/-- At a standby a unit is kept with its copy until END, and the pages of a pass of their own are written at once. A copy whose byte count, CRC or order is wrong is discarded and counted, and the standby is not ready. A complete TASK copy of a task that shadows runs its cycle with the copy's task time: an equal SIG counts as one match, another is SHADOW-DIVERGENCE. A STAGE unit waits for its release instant; a CHANGE unit waits for its instant; a MODE unit says what mode the duty is in. (R204, R205, R207, R208, R212, R225, R227, R301, R335) -/
def Obligations.CopiesFeedTheShadow : Prop :=
  (∀ (s : State) (seq : Nat) (u : CopyUnit) (bytes : List Byte),
    s.up = true ∧ s.shadows = true ∧ (match u with | .pages 0xFFFF _ => False | _ => True) →
    Does (.copyUnitReceived seq u bytes) s (fun t =>
      Table.get t.red.copies {} seq = { units := (Table.get s.red.copies {} seq).units ++ [u], bytes := (Table.get s.red.copies {} seq).bytes ++ bytes } ∧
      s.red.copyMax ≤ t.red.copyMax ∧ t.red.copyBytes ≤ t.red.copyMax ∧ t.red.ready = s.red.ready ∧
      OnlyIn [.red] s t)) ∧
  (∀ (s : State) (seq : Nat) (p : PageSet) (_bytes : List Byte) (a k : Nat) (v : Byte) (l : LoopState),
    s.up = true ∧ s.shadows = true ∧ p = { bytes := [(a, [v])], loops := [(k, l)] } ∧ 0x20000000 ≤ a →
    Does (.copyUnitReceived seq (.pages 0xFFFF p) _bytes) s (fun t =>
      (Memory.read t.mem.data a = v ∧ (∀ b, b ≠ a → Memory.read t.mem.data b = Memory.read s.mem.data b)) ∧
      (t.loop k = l ∧ (∀ j, j ≠ k → t.loop j = s.loop j) ∧ t.red.copies = s.red.copies) ∧
      OnlyIn [.tri, .mer, .wpt, .tsk, .cen, .red, .sur, .dio, .aio, .can, .crt, .clk, .mem, .pwr, .elems] s t)) ∧
  (∀ (s : State) (seq count crc : Nat) (set : List WEntry) (outs : List OutVal) (evals : List Eval),
    s.up = true ∧ s.shadows = true ∧ count < 2 ^ 32 ∧ crc < 2 ^ 64 ∧ seq < 2 ^ 32 →
    (Table.get s.red.copies {} seq).bytes.length ≠ count ∨ crc64 (Table.get s.red.copies {} seq).bytes ≠ crc ∨ (s.red.nextUnit ≠ 0 ∧ s.red.nextUnit ≠ seq + 1) →
    Does (.copyEndReceived seq count crc set outs evals) s (fun t =>
      t.red.copyDisc = satInc 32 s.red.copyDisc ∧ t.red.ready = false ∧ t.red.copies = [] ∧ t.red.shadowing = [] ∧ t.red.cur = s.red.cur ∧
      Records s t 0x5009 [] ∧ OnlyIn [.red, .evr] s t)) ∧
  (∀ (s : State) (seq count crc : Nat) (set : List WEntry) (own : List OutVal) (evals : List Eval) (k : Nat) (c : MTime) (image : List (Nat × SurveyRec)) (ret : List WEntry) (outs : List OutVal) (sig : Nat),
    s.up = true ∧ s.shadows = true ∧ count < 2 ^ 32 ∧ crc < 2 ^ 64 ∧ seq < 2 ^ 32 ∧ (Table.get s.red.copies {} seq).units = [.task k c image ret outs sig] →
    (Table.get s.red.copies {} seq).bytes.length = count ∧ crc64 (Table.get s.red.copies {} seq).bytes = crc ∧ (s.red.nextUnit = 0 ∨ s.red.nextUnit = seq + 1) →
    s.red.changes = [] ∧ s.red.swap ≠ 2 ∧ s.red.shadowing.contains k = true ∧ setSig set = sig →
    Does (.copyEndReceived seq count crc set own evals) s (fun t =>
      (Table.get t.red.matched 0 k = Table.get s.red.matched 0 k + 1 ∧ t.red.divergences = s.red.divergences ∧ t.red.nextUnit = seq + 2) ∧
      (t.taskRun k).c = c ∧ (t.taskRun k).cycles = (s.taskRun k).cycles + 1 ∧ t.mode.mode = .standby ∧
      ((16 ≤ Table.get s.red.matched 0 k + 1 → (∀ o ∈ s.owners, o ≠ k → 16 ≤ Table.get s.red.matched 0 o) → s.setDiffers = false → t.red.ready = true)) ∧
      OnlyIn [.freeCtr, .mode, .evr, .tri, .mer, .tsk, .ring, .red, .sur, .dio, .aio, .saf, .can, .crt, .clk, .mem, .pwr, .elems] s t)) ∧
  (∀ (s : State) (seq count crc : Nat) (set : List WEntry) (own : List OutVal) (evals : List Eval) (k : Nat) (c : MTime) (image : List (Nat × SurveyRec)) (ret : List WEntry) (outs : List OutVal) (sig : Nat),
    s.up = true ∧ s.shadows = true ∧ count < 2 ^ 32 ∧ crc < 2 ^ 64 ∧ seq < 2 ^ 32 ∧ (Table.get s.red.copies {} seq).units = [.task k c image ret outs sig] →
    (Table.get s.red.copies {} seq).bytes.length = count ∧ crc64 (Table.get s.red.copies {} seq).bytes = crc ∧ (s.red.nextUnit = 0 ∨ s.red.nextUnit = seq + 1) →
    s.red.changes = [] ∧ s.red.swap ≠ 2 ∧ s.red.shadowing.contains k = true ∧ setSig set ≠ sig →
    Does (.copyEndReceived seq count crc set own evals) s (fun t =>
      t.red.ready = false ∧ t.red.divergences = satInc 32 s.red.divergences ∧ Records s t 0x500A [k] ∧ Records s t 0x500B [1] ∧
      t.mode.mode = .standby ∧ t.red.cur = s.red.cur ∧
      OnlyIn [.freeCtr, .mode, .evr, .tri, .mer, .tsk, .ring, .red, .sur, .dio, .aio, .saf, .can, .crt, .clk, .mem, .pwr, .elems] s t)) ∧
  (∀ (s : State) (chan : Chan) (value : Nat) (latch release : MTime),
    s.up = true ∧ s.paralleled chan = true ∧ (match chan with | .dio n => n < 32 ∧ value < 2 | .ao n => n < 8 ∧ value < 2 ^ 32 | _ => False) →
    s.now < release ∧ ∀ q ∈ s.red.staged, s.now < q.release →
    Does (.stageUnitReceived chan value latch release) s (fun t =>
      t.red = { s.red with staged := s.red.staged ++ [{ chan := chan, value := value, latch := latch, release := release }], lastStage := Table.put s.red.lastStage (chanNo chan) (value, latch) } ∧
      OnlyIn [.red] s t)) ∧
  (∀ (s : State) (p : Nat) (value : Nat) (latch release : MTime),
    s.up = true ∧ s.pairMember = true ∧ p < 4 ∧ value < 2 →
    Does (.stageUnitReceived (.saf p) value latch release) s (fun t =>
      ((t.safPair p) = { s.safPair p with stagedEnable := value != 0 } ∧ (∀ q, q ≠ p → t.safPair q = s.safPair q)) ∧
      OnlyIn [.saf] s t)) ∧
  (∀ (s : State) (slot n value : Nat) (i : MTime),
    s.up = true ∧ s.shadows = true ∧ slot < 4096 ∧ n < 256 ∧ value < 2 ^ 64 →
    Does (.changeUnitReceived (ea (0x31000 + slot) n) value i) s (fun t =>
      t.cen = { s.cen with changes := s.cen.changes ++ [{ slot := slot, elem := n, value := value, at_ := i }] } ∧
      OnlyIn [.cen] s t)) ∧
  (∀ (s : State) (slot value : Nat) (i : MTime),
    s.up = true ∧ s.shadows = true ∧ 0x28000 ≤ slot ∧ slot ≤ 0x2FFFF ∧ value < 2 ^ 64 →
    Does (.changeUnitReceived (ea slot 0) value i) s (fun t =>
      t.red = { s.red with changes := s.red.changes ++ [(ea slot 0, value, i)] } ∧
      OnlyIn [.red] s t)) ∧
  (∀ (s : State) (m : Mode) (i : MTime),
    s.up = true ∧ s.pairMember = true ∧ s.red.holds = false →
    Does (.modeUnitReceived m i) s (fun t =>
      t.red = { s.red with dutyMode := m.code } ∧ t.mode = s.mode ∧
      OnlyIn [.red] s t))
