theorem State.restoreWords_only (s : State) (lo n : Nat) :
    OnlyIn [.mode, .mem] s (s.restoreWords lo n) := by
  unfold State.restoreWords
  repeat' first
    | with_reducible exact Or.inr rfl | exact Or.inl (by decide) | assumption | decide
    | with_reducible exact OnlyIn.refl _ _ | (intro x; revert x; with_reducible refine OnlyIn.letS ?_ (fun _ _ => ?_))
    | (intro x; revert x; with_reducible refine OnlyIn.letZ ?_) | (lift_lets; intro x; revert x) | split
    | with_reducible apply OnlyIn.lit

theorem State.countRetry_only (s : State) (fn : Nat) :
    OnlyIn [.mode] s (s.countRetry fn) := by
  unfold State.countRetry
  repeat' first
    | with_reducible exact Or.inr rfl | exact Or.inl (by decide) | assumption | decide
    | with_reducible exact OnlyIn.refl _ _ | split | with_reducible apply OnlyIn.lit

theorem State.clearRetries_only (s : State) (fn : Nat) :
    OnlyIn [.mode] s (s.clearRetries fn) := by
  unfold State.clearRetries
  repeat' first
    | with_reducible exact Or.inr rfl | exact Or.inl (by decide) | assumption | decide
    | with_reducible exact OnlyIn.refl _ _ | split | with_reducible apply OnlyIn.lit

theorem State.keepInsets_only (s : State) (p : Nat) :
    OnlyIn [.tsk] s (s.keepInsets p) := by
  unfold State.keepInsets
  repeat' first
    | with_reducible exact Or.inr rfl | exact Or.inl (by decide) | assumption | decide
    | with_reducible exact OnlyIn.refl _ _ | split | with_reducible apply OnlyIn.lit

theorem State.updDio_only (s : State) (n : Nat) (f : DioChan → DioChan) :
    OnlyIn [.dio] s (s.updDio n f) := by
  unfold State.updDio
  repeat' first
    | with_reducible exact Or.inr rfl | exact Or.inl (by decide) | assumption | decide
    | with_reducible exact OnlyIn.refl _ _ | split | with_reducible apply OnlyIn.lit

theorem State.updGrp_only (s : State) (g : Nat) (f : DioGroup → DioGroup) :
    OnlyIn [.dio] s (s.updGrp g f) := by
  unfold State.updGrp
  repeat' first
    | with_reducible exact Or.inr rfl | exact Or.inl (by decide) | assumption | decide
    | with_reducible exact OnlyIn.refl _ _ | split | with_reducible apply OnlyIn.lit

theorem State.setCond_only (s : State) (n d : Nat) (on : Bool) :
    OnlyIn [.dio] s (s.setCond n d on) := by
  unfold State.setCond
  repeat' first
    | with_reducible exact Or.inr rfl | exact Or.inl (by decide) | assumption | decide
    | with_reducible exact OnlyIn.refl _ _ | with_reducible refine OnlyIn.step ?_ (State.updDio_only ..) ?_ | split
    | with_reducible apply OnlyIn.lit

theorem State.updAi_only (s : State) (n : Nat) (f : AiChan → AiChan) :
    OnlyIn [.aio] s (s.updAi n f) := by
  unfold State.updAi
  repeat' first
    | with_reducible exact Or.inr rfl | exact Or.inl (by decide) | assumption | decide
    | with_reducible exact OnlyIn.refl _ _ | split | with_reducible apply OnlyIn.lit
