/-- The only commit, one of this table, has found no instant within 1 s of its acceptance, and is dropped. -/
theorem execContourCommitTimeout_due {s : State} {k : Fin 512} {x : TableCommit} (hup : s.up = true) (hone : s.cen.commits = [x])
    (hk : x.table = k.val) (hat : x.at_ = none) (hlate : x.accepted + 1000000000 ≤ s.now) :
    execContourCommitTimeout k s = .next s.withoutCommits := by
  simp [execContourCommitTimeout, whenUp, State.withoutCommits, hup, hone, hk, hat, hlate]

/-- Settles O28: a commit in STOP and a commit at its instant are both `applyTable`, whose rules stand above; a refused one is an
event and an answer, and a dropped one leaves no commit waiting. -/
theorem contourTablesAreCommittedAndApplied : Obligations.ContourTablesAreCommittedAndApplied := by
  refine ⟨?_, ?_, ?_, ?_⟩
  · rintro s who k ⟨hasked, hstop, hok⟩
    refine ⟨_, execContourTableCommit_stop hasked hstop hok, ?_⟩
    have happly := s.applyTable_only k (s.stagedTable k) s.now
    have hgive := (s.applyTable k (s.stagedTable k) s.now).give_only ansOk
    have hcen := hgive.2 .cen (by decide)
    refine ⟨⟨?_, fun j hj => ?_⟩, ?_, rfl, (Records.applyTable rfl _ _ _).of_evr (hgive.2 .evr (by decide)),
      (happly.mono (by decide)).step hgive (by decide)⟩
    · exact (State.ctable_congr hcen k).trans (State.ctable_applyTable_same ..)
    · exact (State.ctable_congr hcen j).trans (State.ctable_applyTable_other _ _ _ hj)
    · rw [hcen, State.cen_applyTable]
  · rintro s who k o ⟨hasked, hfault, ho⟩
    refine ⟨_, execContourTableCommit_faulty hasked hfault, ?_⟩
    rw [ansCheck_table k.isLt ho]
    have hgive := (s.ev 0x3011 [k.val, o]).give_only { status := .checkFailed, detail := 9 * 2 ^ 28 + k * 4096 + o }
    exact ⟨rfl, (Records.ev rfl _ _).of_evr (hgive.2 .evr (by decide)), ((State.ev_only ..).mono (by decide)).step hgive (by decide)⟩
  · rintro s k x i ⟨hup, hone, hk, hat, hdue⟩
    refine ⟨_, execContourTableApply_due hup hone hk hat hdue, ⟨?_, ?_, fun j hj => ?_⟩, Records.applyTable rfl _ _ _, ?_⟩
    · exact State.ctable_applyTable_same ..
    · exact congrArg EnginePart.commits (State.cen_applyTable ..)
    · exact State.ctable_applyTable_other _ _ _ hj
    · exact (s.withoutCommits_only.mono (by decide)).step (State.applyTable_only ..) (by decide)
  · rintro s k x ⟨hup, hone, hk, hat, hlate⟩
    exact ⟨_, execContourCommitTimeout_due hup hone hk hat hlate, rfl, s.withoutCommits_only⟩

end Sys2Proof.Machine
end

+---+

AIM OF THE TASK: Copy the lines from the start of the data verbatim, stopping after the line containing "units := (Table.get".

TASK OUTPUT:
/-- At a standby a unit is kept with its copy until END, and the pages of a pass of their own are written at once. A copy whose byte count, CRC or order is wrong is discarded and counted, and the standby is not ready. A complete TASK copy of a task that shadows runs its cycle with the copy's task time: an equal SIG counts as one match, another is SHADOW-DIVERGENCE. A STAGE unit waits for its release instant; a CHANGE unit waits for its instant; a MODE unit says what mode the duty is in. (R204, R205, R207, R208, R212, R225, R227, R301, R335) -/
def Obligations.CopiesFeedTheShadow : Prop :=
  (∀ (s : State) (seq : Nat) (u : CopyUnit) (bytes : List Byte),
    s.up = true ∧ s.shadows = true ∧ (match u with | .pages 0xFFFF _ => False | _ => True) →
    Does (.copyUnitReceived seq u bytes) s (fun t =>
      Table.get t.red.copies {} seq = { units := (Table.get s.red.copies {} seq).units ++ [u], bytes := (Table.get s.red.copies {} seq).bytes ++ bytes } ∧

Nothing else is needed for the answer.